Kearney approved Franklin’s adding national polls on the U.S. Supreme Court in 2019. Why? “Nobody else was doing it, and we’re a law school,” Franklin says. “If anybody should be asking about the Court, it should be us.”
Scott Keeter, a senior policy advisor at the Pew Research Center and a former president of the American Association for Public Opinion Research, calls Franklin a “model for all of us in the public polling world.”
“Charles is both an accomplished craftsman of polls and a generous and clear communicator about them,” Keeter says. “Over the years he has retooled his polling to meet the changing circumstances of reaching and persuading people to talk.”
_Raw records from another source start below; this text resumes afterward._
-- ==== Sys2Proof/Certificates/Slice0/Obligations.lean ====
section
/-! DEFINITION. The statements for the provers, by the rules of the manual. -/

open Sys2Proof Sys2Proof.Machine

/-- For every command c, every queue rest and every state whose waiting commands are c followed by rest, the step is exec of c on the state whose waiting commands are rest. The queue is the model's own. (R11, R21) -/
def Obligations.StepRunsTheFrontCommand : Prop :=
  ∀ (c : Instr) (rest : List Instr) (s : State), s.pending = c :: rest → step s = exec c { s with pending := rest }

/-- This is the model's choice of log entry 1. With no command waiting, a device that does not run is left as it is, and in one that runs a fabric tick passes and no command waits after it. (R4, R164) -/
def Obligations.StepWithoutACommandIsATickOrNothing : Prop :=
  (∀ s : State, s.pending = [] → s.pwr.phase ≠ .run → step s = .next s) ∧
  (∀ s : State, s.pending = [] → s.pwr.phase = .run → ∃ t, step s = .next t ∧ t = s.fabricTick ∧ t.pending = [])

/-- The registers SYS_MODE, PRT0_FREQ, PRT31_FREQ, GNS_CTRL, GNS_PVT_TRK, GNS_PVT_ACC, SCT_VEL, SCT_PINFO, HIE_WSTAT1, CAN3_EWL, CAN0_ISO, RCP_CTRL, HLK_CFG, HLK_NET, MON_G0_MIN, MON_G0_MAX, CLK_STAT, CLK_DIV, RCP_STAT and REC_SEQ read the value that their header states. CURRENT and REQUEST are BOIL, no session is open, no Recipe is in force, every solenoid port is passive in phase IDLE, SRAM lists nothing and no command waits. (R9, R31) -/
def Obligations.ResetHasTheStatedValues : Prop :=
  (∀ p ∈ [((0x40 : Nat), (0x101 : Word)), ((0x100028 : Nat), (0x80000000 : Word)), ((0x11f028 : Nat), (0x80000000 : Word)), ((0x210008 : Nat), (0x4 : Word)), ((0x210040 : Nat), (0xffff : Word)), ((0x210044 : Nat), (0xffffffff : Word)), ((0x300058 : Nat), (0xffff : Word)), ((0x30005c : Nat), (0xff : Word)), ((0x240104 : Nat), (0xffff : Word)), ((0x28c018 : Nat), (0x6060 : Word)), ((0x280028 : Nat), (0xfe : Word)), ((0x10010 : Nat), (0x258 : Word)), ((0x3000c : Nat), (0xb7b8 : Word)), ((0x30018 : Nat), (0x10 : Word)), ((0x3c0804 : Nat), (0x7fffffff : Word)), ((0x3c0808 : Nat), (0x80000000 : Word)), ((0x2000 : Nat), (0xe0000000 : Word)), ((0x2004 : Nat), (0x28ca0842 : Word)), ((0x10000 : Nat), (0x0 : Word)), ((0x380004 : Nat), (0x0 : Word))], (State.reset.regAt p.1).map (fun r => r.val) = some p.2) ∧
  State.reset.sys.current = .boil ∧ State.reset.sys.request = .boil ∧ (∀ k : SessId, State.reset.sec.sessions[k].isOpen = false) ∧ State.reset.rcp.applied = false ∧
  State.reset.log.nextSeq = 0 ∧ State.reset.mem = [] ∧ State.reset.pending = []

/-- State.reset meets the invariant: the sparse storage of SRAM is canonical, and Q8, Q9, Q13, Q14 and Q15 hold at most 64 entries. (R26, R334) -/
def Obligations.InvariantHoldsAtReset : Prop :=
  State.reset.Inv

/-- For every state that meets the invariant, with any command in front or none, the state after the step meets it: SRAM keeps its canonical form, and Q8, Q9, Q13, Q14 and Q15 never hold more than 64 entries. (R26, R334) -/
def Obligations.EveryStepKeepsTheInvariant : Prop :=
  ∀ s t : State, s.Inv → step s = .next t → t.Inv

/-- For every command with every operand and every state, exec answers a next state. No meaning ends in a fault or a refusal. (R11) -/
def Obligations.EveryCommandCompletes : Prop :=
  ∀ (c : Instr) (s : State), ∃ t, exec c s = .next t

/-- Whatever a command does, the commands that wait after it are those that waited before it, also where it resets the device. A step leaves the queue without its front command. (R11) -/
def Obligations.CommandsLeaveTheQueue : Prop :=
  (∀ (c : Instr) (s t : State), exec c s = .next t → t.pending = s.pending) ∧
  (∀ s t : State, step s = .next t → t.pending = s.pending.tail)

/-- For every step from every state: a REVOKED slot stays REVOKED, an ENABLED slot does not become EMPTY, the time floor of R313 and the rollback floor of R305 do not fall. So no sequence of commands, resets and starts enables a revoked slot again. (R304, R305, R313) -/
def Obligations.KeySlotsAndFloorsOnlyAdvance : Prop :=
  ∀ s t : State, step s = .next t →
    (∀ i : Fin 4, s.sec.slots[i].st = .revoked → t.sec.slots[i].st = .revoked) ∧ (∀ i : Fin 4, s.sec.slots[i].st ≠ .empty → t.sec.slots[i].st ≠ .empty) ∧
    s.sec.floor ≤ t.sec.floor ∧ s.sec.rbFloor ≤ t.sec.rbFloor

/-- For every step from every state there is a list of new records, newest first, such that the Reel after is the new records before the old ones (in the 61,440 places it has), the next SEQ has risen by their number modulo 2^32, and the j-th from the newest carries the SEQ that counts on from the one before, modulo 2^32. A step that commits nothing, a reset, a time step, a time setting and a Recipe change leave SEQ as it was. (R375) -/
def Obligations.RecordsAreOnlyAdded : Prop :=
  ∀ s t : State, step s = .next t →
    ∃ new : List RecSlot, t.log.reel.take 61440 = (new ++ s.log.reel).take 61440 ∧ t.log.nextSeq % 2 ^ 32 = (s.log.nextSeq + new.length) % 2 ^ 32 ∧
      ∀ (j : Nat) (r : RecSlot), new[j]? = some r → r.seq = (s.log.nextSeq + (new.length - 1 - j)) % 2 ^ 32

/-- For every step from every state, the Keep after is the Keep before with the records kept since behind it, and where any is added the Keep holds at most 4,096. No command, reset or start takes a kept record away or changes it. (R371, R386) -/
def Obligations.KeepSlotsAreNeverOverwritten : Prop :=
  ∀ s t : State, step s = .next t → ∃ new : List RecSlot, t.log.keep = s.log.keep ++ new ∧ (new = [] ∨ t.log.keep.length ≤ 4096)

/-- For every session, address and state: a read or a write at an address that is not a multiple of four, or that is not in the SRAM windows and names no register, answers BAD_ADDR. The read leaves the state as it is; the write adds its answer and changes nothing else. Every access is of a whole 32-bit word, as the types of the reads and writes say. (R5) -/
def Obligations.AddressesWithoutARegisterAreRefused : Prop :=
  (∀ (k : SessId) (a : Nat) (w : Word) (s : State), (a % 4 ≠ 0 ∨ isSram a = false ∧ s.regAt a = none) →
    s.readWord k a = (s, .error .badAddr) ∧ s.writeWord k a w = { s with sys := { s.sys with answers := ⟨s.me k, .badAddr⟩ :: s.sys.answers } })

/-- While a section is in AUTO or EXT, which is ENG = 1, no entry gives a write of a page of the coverage map a target; while a WRITE of a Recipe image runs, none gives one of its pages. Such a write is a RIGHTS fault where an entry covers it, and DENIED to an open session. A read gets the target that its entry gives, whatever these conditions are. (R338) -/
def Obligations.BlockedPagesRefuseWritesOnly : Prop :=
  (∀ (ctx a : Nat) (s : State) (e : ApuEntry), s.apuEntry ctx a = some e →
    ((∃ i : SectId, s.sct.sects[i].mode = .auto ∨ s.sct.sects[i].mode = .ext) ∧ (0x40000000 + bits (s.sctWord 3) 28 4 * 0x100000) / 4096 ≤ a / 4096 ∧ a / 4096 < (0x40000000 + bits (s.sctWord 3) 28 4 * 0x100000) / 4096 + 256 ∨
      s.rcp.op = .write ∧ 0 < s.rcp.wlen ∧ s.rcp.waddr.toNat / 4096 ≤ a / 4096 ∧ a / 4096 ≤ (s.rcp.waddr.toNat + s.rcp.wlen - 1) / 4096) →
    (match s.translate ctx a true with | .ok _ => False | .error c => c = .rights) ∧
    (∀ k : SessId, k.val = ctx → s.lowPower = false → s.sec.sessions[k].isOpen = true → s.aperture k a true = .denied)) ∧
  (∀ (ctx a : Nat) (s : State) (e : ApuEntry), s.apuEntry ctx a = some e → e.r = true → (s.translate ctx a false).toOption = some (e.tgt * 4096 + (a - e.win * 4096)))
Franklin and his wife, Liane Kosaki, a retired UW-Madison dean, live in the same Madison house they moved to in 1992. They met at the University of Michigan, where Franklin did graduate work after earning his undergraduate degree at the now-closed Birmingham-Southern College.
Two things about Franklin may surprise you.
First, he’s not a registered voter. He stopped voting when he became a “public person.”
“I had to make calls about whether this state was going to be won by this candidate or that candidate. I didn’t want a ‘rooting’ factor in my calls,” Franklin says. “I always felt, if I had consciously backed one candidate, I didn’t think it would matter, but I could make sure it didn’t matter by not having cast that vote.”
Second, there’s the moments when he needs some heavy metal music — Deep Purple, maybe. “When I need some energy I do like the genre a lot.”
Franklin just turned 70. He plans to poll through the 2028 election cycle, but all bets are off after that: “I don’t expect to do this forever.”